Tim commented on private-l on the fenari upgrade that php-apc is actually the
right package, not php5-apc, as Ubuntu seems to start dropping the "5" from
package names one by one..
Meanwhile they are both NOT installed on spence anymore.
Merging our gerrit changes.. let's see if that fixes it now.

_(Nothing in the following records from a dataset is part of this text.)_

-- ==== Sys2Proof/Machine/W64LoadStore.lean ====
section
/-! DEFINITION. W64 loads and stores (48_w64.md R565 to R581). -/

namespace Sys2Proof.Machine

/-- The address of a single-register access of `2 ^ k` bytes, and the base written back (R565,
42_addressing_modes.md R235). -/
def w64Addr (k : Nat) (f : W64.LS) (s : State) : Resolved 64 :=
  let base := s.getXsp f.rn
  match f.addr with
  | .unsigned imm12 => ⟨base + (imm12.setWidth 64 <<< k), none⟩
  | .signed imm9 idx => resolveSingle base (imm9.signExtend 64) true (idx != 1) (idx == 1 || idx == 3)
  | .reg rm option sc => ⟨base + (extendOffset option (s.getX rm) <<< (if sc then k else 0)), none⟩

/-- A load of `2 ^ k` bytes: the read, the base, then `X(Rt)` (R565). -/
def w64Load (k : Nat) (extend : Nat → DWord) (f : W64.LS) (s : State) : Host.Outcome State Fault Refusal :=
  let q := w64Addr k f s
  .next (match s.load .wide s.priv q.address (2 ^ k) with
    | .error e => s.dataAbort e
    | .ok v => ((s.writeBackX f.rn q.newBase).setX f.rt (extend v)).nextW)

/-- A store of `2 ^ k` bytes: the write of the value `X(Rt)` had, then the base (R565). -/
def w64Store (k : Nat) (f : W64.LS) (s : State) : Host.Outcome State Fault Refusal :=
  let q := w64Addr k f s
  .next (match s.store .wide s.priv q.address (2 ^ k) (s.getX f.rt).toNat with
    | .error e => s.dataAbort e
    | .ok t => (t.writeBackX f.rn q.newBase).nextW)

/-- Sign-extension of `n` bits to the low word, zero-extended to 64 bits (R569). -/
def sextWord (n v : Nat) : DWord := (sextTo n 32 v).setWidth 64

/-- `STRB` (R566). -/
def execW64Strb (f : W64.LS) (s : State) : Host.Outcome State Fault Refusal :=
  w64Store 0 f s

/-- `LDRB` (R567). -/
def execW64Ldrb (f : W64.LS) (s : State) : Host.Outcome State Fault Refusal :=
  w64Load 0 (BitVec.ofNat 64) f s

/-- `LDRSB` (R568). -/
def execW64Ldrsb (f : W64.LS) (s : State) : Host.Outcome State Fault Refusal :=
  w64Load 0 (sextTo 8 64) f s

/-- `LDRSBW` (R569). -/
def execW64Ldrsbw (f : W64.LS) (s : State) : Host.Outcome State Fault Refusal :=
  w64Load 0 (sextWord 8) f s

/-- `STRH` (R570). -/
def execW64Strh (f : W64.LS) (s : State) : Host.Outcome State Fault Refusal :=
  w64Store 1 f s

/-- `LDRH` (R571). -/
def execW64Ldrh (f : W64.LS) (s : State) : Host.Outcome State Fault Refusal :=
  w64Load 1 (BitVec.ofNat 64) f s

/-- `LDRSH` (R572). -/
def execW64Ldrsh (f : W64.LS) (s : State) : Host.Outcome State Fault Refusal :=
  w64Load 1 (sextTo 16 64) f s

/-- `LDRSHW` (R573). -/
def execW64Ldrshw (f : W64.LS) (s : State) : Host.Outcome State Fault Refusal :=
  w64Load 1 (sextWord 16) f s

/-- `STRW` (R574). -/
def execW64Strw (f : W64.LS) (s : State) : Host.Outcome State Fault Refusal :=
  w64Store 2 f s

/-- `LDRW` (R575). -/
def execW64Ldrw (f : W64.LS) (s : State) : Host.Outcome State Fault Refusal :=
  w64Load 2 (BitVec.ofNat 64) f s

/-- `LDRSW` (R576). -/
def execW64Ldrsw (f : W64.LS) (s : State) : Host.Outcome State Fault Refusal :=
  w64Load 2 (sextTo 32 64) f s

/-- `STRX` (R577). -/
def execW64Strx (f : W64.LS) (s : State) : Host.Outcome State Fault Refusal :=
  w64Store 3 f s

/-- `LDRX` (R578). -/
def execW64Ldrx (f : W64.LS) (s : State) : Host.Outcome State Fault Refusal :=
  w64Load 3 (BitVec.ofNat 64) f s

/-- A literal load: a data read relative to `ia` (R579). -/
def w64Literal (size : Nat) (extend : Nat → DWord) (f : W64.LIT) (s : State) : Host.Outcome State Fault Refusal :=
  .next (match s.load .wide s.priv (s.pc + (f.imm19.signExtend 64 <<< 2)) size with
    | .error e => s.dataAbort e
    | .ok v => (s.setX f.rt (extend v)).nextW)

/-- `LDRW` (R579). -/
def execW64LdrwLit (f : W64.LIT) (s : State) : Host.Outcome State Fault Refusal :=
  w64Literal 4 (BitVec.ofNat 64) f s

/-- `LDRX` (R579). -/
def execW64LdrxLit (f : W64.LIT) (s : State) : Host.Outcome State Fault Refusal :=
  w64Literal 8 (BitVec.ofNat 64) f s

/-- `LDRSW` (R579). -/
def execW64LdrswLit (f : W64.LIT) (s : State) : Host.Outcome State Fault Refusal :=
  w64Literal 4 (sextTo 32 64) f s

/-- The bytes of one register of a pair (R580). -/
def pairBytes (f : W64.LSP) : Nat := if f.sf then 8 else 4

/-- The address of a pair and the base written back (R580). -/
def pairAddr (f : W64.LSP) (s : State) : Resolved 64 :=
  resolveSingle (s.getXsp f.rn) (f.imm7.signExtend 64 <<< (if f.sf then 3 else 2)) true (f.idx != 1)
    (f.idx == 1 || f.idx == 3)

/-- `STP` (R580): two requests, the lower address first; the first stays written if the second is refused. -/
def execW64StpLsp (f : W64.LSP) (s : State) : Host.Outcome State Fault Refusal :=
  let q := pairAddr f s
  let n := pairBytes f
  .next (match s.store .wide s.priv q.address n (s.getX f.rt).toNat with
    | .error e => s.dataAbort e
    | .ok t =>
      match t.store .wide s.priv (q.address + BitVec.ofNat 64 n) n (s.getX f.rt2).toNat with
      | .error e => t.dataAbort e
      | .ok u => (u.writeBackX f.rn q.newBase).nextW)

/-- `LDP` (R581): two requests, the base, `X(Rt)`, `X(Rt2)`. -/
def execW64LdpLsp (f : W64.LSP) (s : State) : Host.Outcome State Fault Refusal :=
  let q := pairAddr f s
  let n := pairBytes f
  .next (match s.load .wide s.priv q.address n with
    | .error e => s.dataAbort e
    | .ok v1 =>
      match s.load .wide s.priv (q.address + BitVec.ofNat 64 n) n with
      | .error e => s.dataAbort e
      | .ok v2 =>
        (((s.writeBackX f.rn q.newBase).setX f.rt (BitVec.ofNat 64 v1)).setX f.rt2 (BitVec.ofNat 64 v2)).nextW)

end Sys2Proof.Machine
end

* 11:52 mutante: spence still slow, restarted nagios (as opposed to just
reloading)
* 11:03 mutante: spence changed check_interval for check_job_queue from 1 to
15 (min) as it takes ~5 minutes to complete currently - reloaded nagios
* 10:52 mutante: check_job_queue Nagios check finally works again :) - but
why do we check for "3rd biggest" (fix me)
* 10:43 RoanKattouw: Added spence to
fenari:/etc/dsh/group/mediawiki-installation
* 10:41 mutante: spence - "chown -R mwdeploy:mwdeploy
/usr/local/apache/common-local" per Roan, sync-common again, finished
fine..after a while. (spence had really outdated copy of MW source tree)
* 10:31 mutante: ran sync-common from spence and got a ton of permission
errors
* 10:29 mutante: spence added root to sudoers to fix sync-common
* 10:25 mutante: spence created mwdeploy user to fix sync-common
* 10:17 mutante: spence - fix comment style in apc.ini (# -> //) to get rid
of 'PHP Deprecated' messages - install php-apc for check_job_queue
* 10:11 mutante: copied script files provided by wikimedia-task-appserver
from fenari to spence
<-- this was all related to getting check_job_queue to work again.
11:49 < mutante> JOBQUEUE OK - plwiki has the 3rd biggest job queue, 42 entries
:) yay
11:49 < RoanKattouw> whee
And this should be part of the long-term fix:
https://gerrit.wikimedia.org/r/#change,1472
https://gerrit.wikimedia.org/r/#change,1473

- puppetized it, fixed path, fixed duplicate definition, got rid of
non-puppetized definition, made check interval configurable,..etc..
- Roan completely rewrote the check itself
and now it works for real:
http://nagios.wikimedia.org/nagios/cgi-bin/extinfo.cgi?type=2&host=spence&service=check_job_queue
:)

Status changed from 'open' to 'resolved' by dzahn

Status changed from 'resolved' to 'open' by dzahn

need to reopen.
it is broken since we switched from spence to neon.
because it relies on having /h/w/ and MWScript.php , which neon does not have
needs to run elsewhere, like on the eqiad versions of hume or fenari.
see bug 36835 https://bugzilla.wikimedia.org/show_bug.cgi?id=36835
<root at neon:/usr/lib/nagios/plugins# >
JOBQUEUE OK - all job queues below 10,000

Subject changed from 'check_job_queue Nagios check on spence throws PHP fatal and interprets it as OK' to 'fix and move check_job_queue Icinga check to eqiad (relied on NFS on spence)' by dzahn

arg, we need to bump this up.
https://icinga.wikimedia.org/cgi-bin/icinga/status.cgi?search_string=job_queue
but do we really want to make neon a mediawiki install? i'd rather not and run
this command on a random appserver via ssh

Terbium is the new hume. How about there? It's set up as an app server already.

py wrote:

jobqueue check now on terbium:
https://icinga.wikimedia.org/cgi-bin/icinga/status.cgi?host=terbium&nostatusheader
should also be on hume.

Status changed from 'open' to 'resolved' by py

Dzahn changed the visibility from "WMF-NDA (Project)" to "Public (No Login Required)".Apr 19 2024, 7:21 PM
Dzahn changed the edit policy from "WMF-NDA (Project)" to "All Users".